So, the other y values because I am doing a prefix computation. This x 0 will be involved in all the computations, and the x 0 will surely give you a k. So, surely p will not come it will be either k or intermediately if you see at g, it will be g. So, the ys that you calculate at the end will be either g or k and it cannot be p. That is very important. Here the answer for that is that x 0 is k and x 0 is involved in all your computations right. Please note that x 0 is involved in all your computations. And so the y values will be surely not p as seen from this table. If you see one k, then all the things would be in k right.

So, unless you see an intermediate g, that we have also seen in the example that we have worked out. So, that is another important point that we need to take right. So, I will give you the circuitry for a carry look head adder in the next slide, but now you understand

how I can do carry look head addition in log n time correct. So, while a carry ripple adder takes n time right.

We will now give you the; we will now look at the circuit for the carry look head adder is it clear or you able to follow right. So, much funda is there in building such adders right. Many of the books say that you can do know the constant the carry will be computed in constant time, and they assume an n input gate, n input gate beyond is not possible right. I cannot have a suppose I have 128 adder bit adder I cannot have a 128 bit gate right. It is practically impossible right. So, this is this is the way we analyze a circuit, this is something different and so I just want to tell that point right. There is lot of. So, you also would be dreaming why did I do this you know discrete mathematics. So, this is where it helps in designing circuit is.

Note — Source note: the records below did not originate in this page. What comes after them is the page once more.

-- ==== Sys2Proof/Machine/State.lean ====
section
/-! DEFINITION. Everything the spec gives the machine, as plain data: the slots and their cores, clusters and dies, the
memories, what is in flight between them, the names and their objects, the host side and what survives a reset. Units
are sparse tables by number; an unlisted unit stands as it does after reset. -/
namespace Sys2Proof.Machine

/-- Why a run of the model stops. -/
inductive Fault where
  /-- `step`: the turn names a slot beyond the module's 262,144 and the 64 supervisor cores'. The part has no such
  slot, so no run of the part is left out: safe. -/
  | noSuchSlot (g : Nat)
  deriving DecidableEq, Repr

/-- Why an instruction has no meaning in the model. -/
inductive Refusal where
  /-- An arm of `exec` that has no meaning yet raises it: safe, no claim can be proved of such an instruction. -/
  | notModelled (mnemonic : String)
  deriving DecidableEq, Repr

/-- The five states of a slot (R252). -/
inductive SlotState where
  | empty | running | held | frozen | preempted
  deriving DecidableEq, Repr

/-- What a write carries for those who read it (R308, R312, R314): at scope `none` the writes that happen-before it, else
what a release at that scope by an agent of core `core` carries: every write its agent had observed. -/
structure RelInfo where
  obs : List Nat
  scope : Scope
  core : Nat
  deriving DecidableEq, Repr

/-- What a parked stitch waits on (R297). -/
inductive WaitOn where
  /-- the word at a flat address, until it is at least the threshold -/
  | word (key : Nat) (thr : W64)
  /-- a barrier by serial, until its phase differs -/
  | barrier (serial : W64) (phase : BitVec 31)
  /-- the death of a name -/
  | name (serial : W64)
  deriving DecidableEq, Repr

/-- A park on its way to its NSE, and once there its place on the wait list (R297): the stitch, result register,
scope, the cluster and core where the task parked, and what its next accesses are ordered after (R97, R314). -/
structure Parked where
  id : Nat
  g : Nat
  on : WaitOn
  st : W512
  d : BitVec 5
  scope : Scope
  cluster : Nat
  core : Nat
  addr : W64
  obs : List Nat
  seen : List RelInfo
  fence : List RelInfo
  deriving DecidableEq, Repr

/-- What a HELD slot waits for (R252); `none` when it is not HELD. -/
inductive Hold where
  | none
  /-- SREAD, SPEEK or VSREAD with fewer than `n` items (R187, R211) -/
  | stream (q n : Nat)
  /-- RECV with an empty ring (R268) -/
  | recv
  /-- WAITA on the local word at this flat address until it is at least the threshold; the result register, the scope
  of the acquire, its place in the order of arrival, and the value that released it (R295, R296) -/
  | waita (key : Nat) (thr : W64) (d : BitVec 5) (scope : Scope) (arrived : Nat) (got : Option W64)
  /-- CMDQ without room (R27) -/
  | room (eng : Eng)
  /-- a ninth chain (R112) or a suspension waiting for chains (R119): until fewer than `below` are outstanding, or for 0
  until none of an earlier segment is -/
  | chains (below : Nat)
  /-- a park whose wait list has no room: the stitch is saved and joins as soon as it has (R297) -/
  | listFull (p : Parked)
  deriving DecidableEq, Repr

/-- What a RUNNING slot's instruction has sent and waits for. -/
inductive Await where
  | none
  /-- a blocking load, by its group -/
  | load (grp : Nat)
  /-- an atomic, name operation, spawn, message, invalidation or park, by its number -/
  | reply (n : Nat)
  deriving DecidableEq, Repr

/-- What the handover of a segment's entries is for (R89, R92, R256, R260). -/
inductive CommitMode where
  | none
  /-- a drain: the restart point stays -/
  | drain
  /-- a commit whose instruction moves the restart point when it completes -/
  | ordinary
  /-- a commit of a word that stays its own restart point until it completes -/
  | self
  /-- the commit of a pre-empt command, at an instruction boundary -/
  | preempt
  /-- a store in write-through mode -/
  | through
  deriving DecidableEq, Repr

/-- A fault to report: cause code (R321), address and detail of the packet. -/
structure FaultInfo where
  cause : BitVec 8
  addr : W64
  detail : W64
  deriving DecidableEq, Repr

/-- What a segment-buffer entry does when it is performed. -/
inductive EntryKind where
  /-- a buffered store -/
  | store
  /-- a relaxed no-return atomic: function, size code (4 for 16 bytes), operand, expected value, operand block of AMOCAS128 (R256) -/
  | amo (f size : Nat) (b expect : W128) (blk : W64)
  /-- a flagged store: flag address, whether it releases, scope (R98) -/
  | fst (flag : W64) (rel : Bool) (scope : Scope)
  deriving DecidableEq, Repr

/-- A segment-buffer entry (R91): its 64-byte line as the store's tag names it, data and byte mask, the accesses merged
into it (offset in the line, bytes), and the instruction that created it. -/
structure Entry where
  line : W64
  data : W512
  mask : BitVec 64
  accs : List (Nat × Nat)
  kind : EntryKind
  ipc : Pc
  deriving DecidableEq, Repr

/-- An entry in its cluster's outbound queue (R92): its number (a flagged store's increment has the next one), slot (a number at or above `Config.slots` is the host),
cluster, context, home die and whether forwarded once (R81), whether the data of a flagged store has been performed, the
scope of its release (none if relaxed) and the writes that release carries, the writes that happen-before it, whether it
is the own store of an STL or releasing FST, which the restart point passes when it is performed (R96, R98), what each FENCE with
release before it covers (R97), and the refusal a target returned (R93). -/
structure OutEntry where
  id : Nat
  g : Nat
  cluster : Nat
  ctx : BitVec 16
  home : Nat
  forwarded : Bool
  half : Bool
  scope : Scope
  obs : List Nat
  pre : List Nat
  word : Bool
  fence : List RelInfo
  refused : Option FaultInfo
  e : Entry
  deriving DecidableEq, Repr

/-- Where a load's value goes. -/
inductive LoadDst where
  /-- scalar register `d`, zero-extended from its bytes or sign-extended -/
  | scalar (d : BitVec 5) (signed : Bool)
  /-- element `k` of width `w` bits of vector register `d` -/
  | vector (d : BitVec 4) (k w : Nat)
  /-- the elements of width `w` bits of vector register `d` that the mask governs, in one access (R123) -/
  | whole (d : BitVec 4) (w : Nat) (mask : W32)
  deriving DecidableEq, Repr

/-- What a target returned. -/
inductive Reply where
  | data (v : W256)
  | fault (i : FaultInfo)
  deriving DecidableEq, Repr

One simple point that I could give you are able to follow this.

(Refer Slide Time: 17:45)



So, this is a computation. So, I do y 0 y 1 y 2 till y n. And it is this star is associative and hence I can do prefix computation, that is what I am trying to tell you in this slide. So, the way we will look at is the first thing when the a s come here a 0 to a 8 right, when the a comes here what we do is that we generate the kill propagate or we first get the kill propagate or generate bit, that takes constant time. And that we give it into the parallel prefix circuit right and the parallel prefix circuit will give you the y values; it will give you the y values. So, I give the x values to the bits come in, I give the x values the

parallel prefix circuit will give you the y values. So, here also there is an example 0 1 means it is propagate, 1 0 is propagate 1 1 is 1 1 is generate, you know 1 0 is propagate 1 1 is generate 0 0 is kill 1 1 is generate 0 1 is propagate right and nothing more here and of course, the first c 0 is kill.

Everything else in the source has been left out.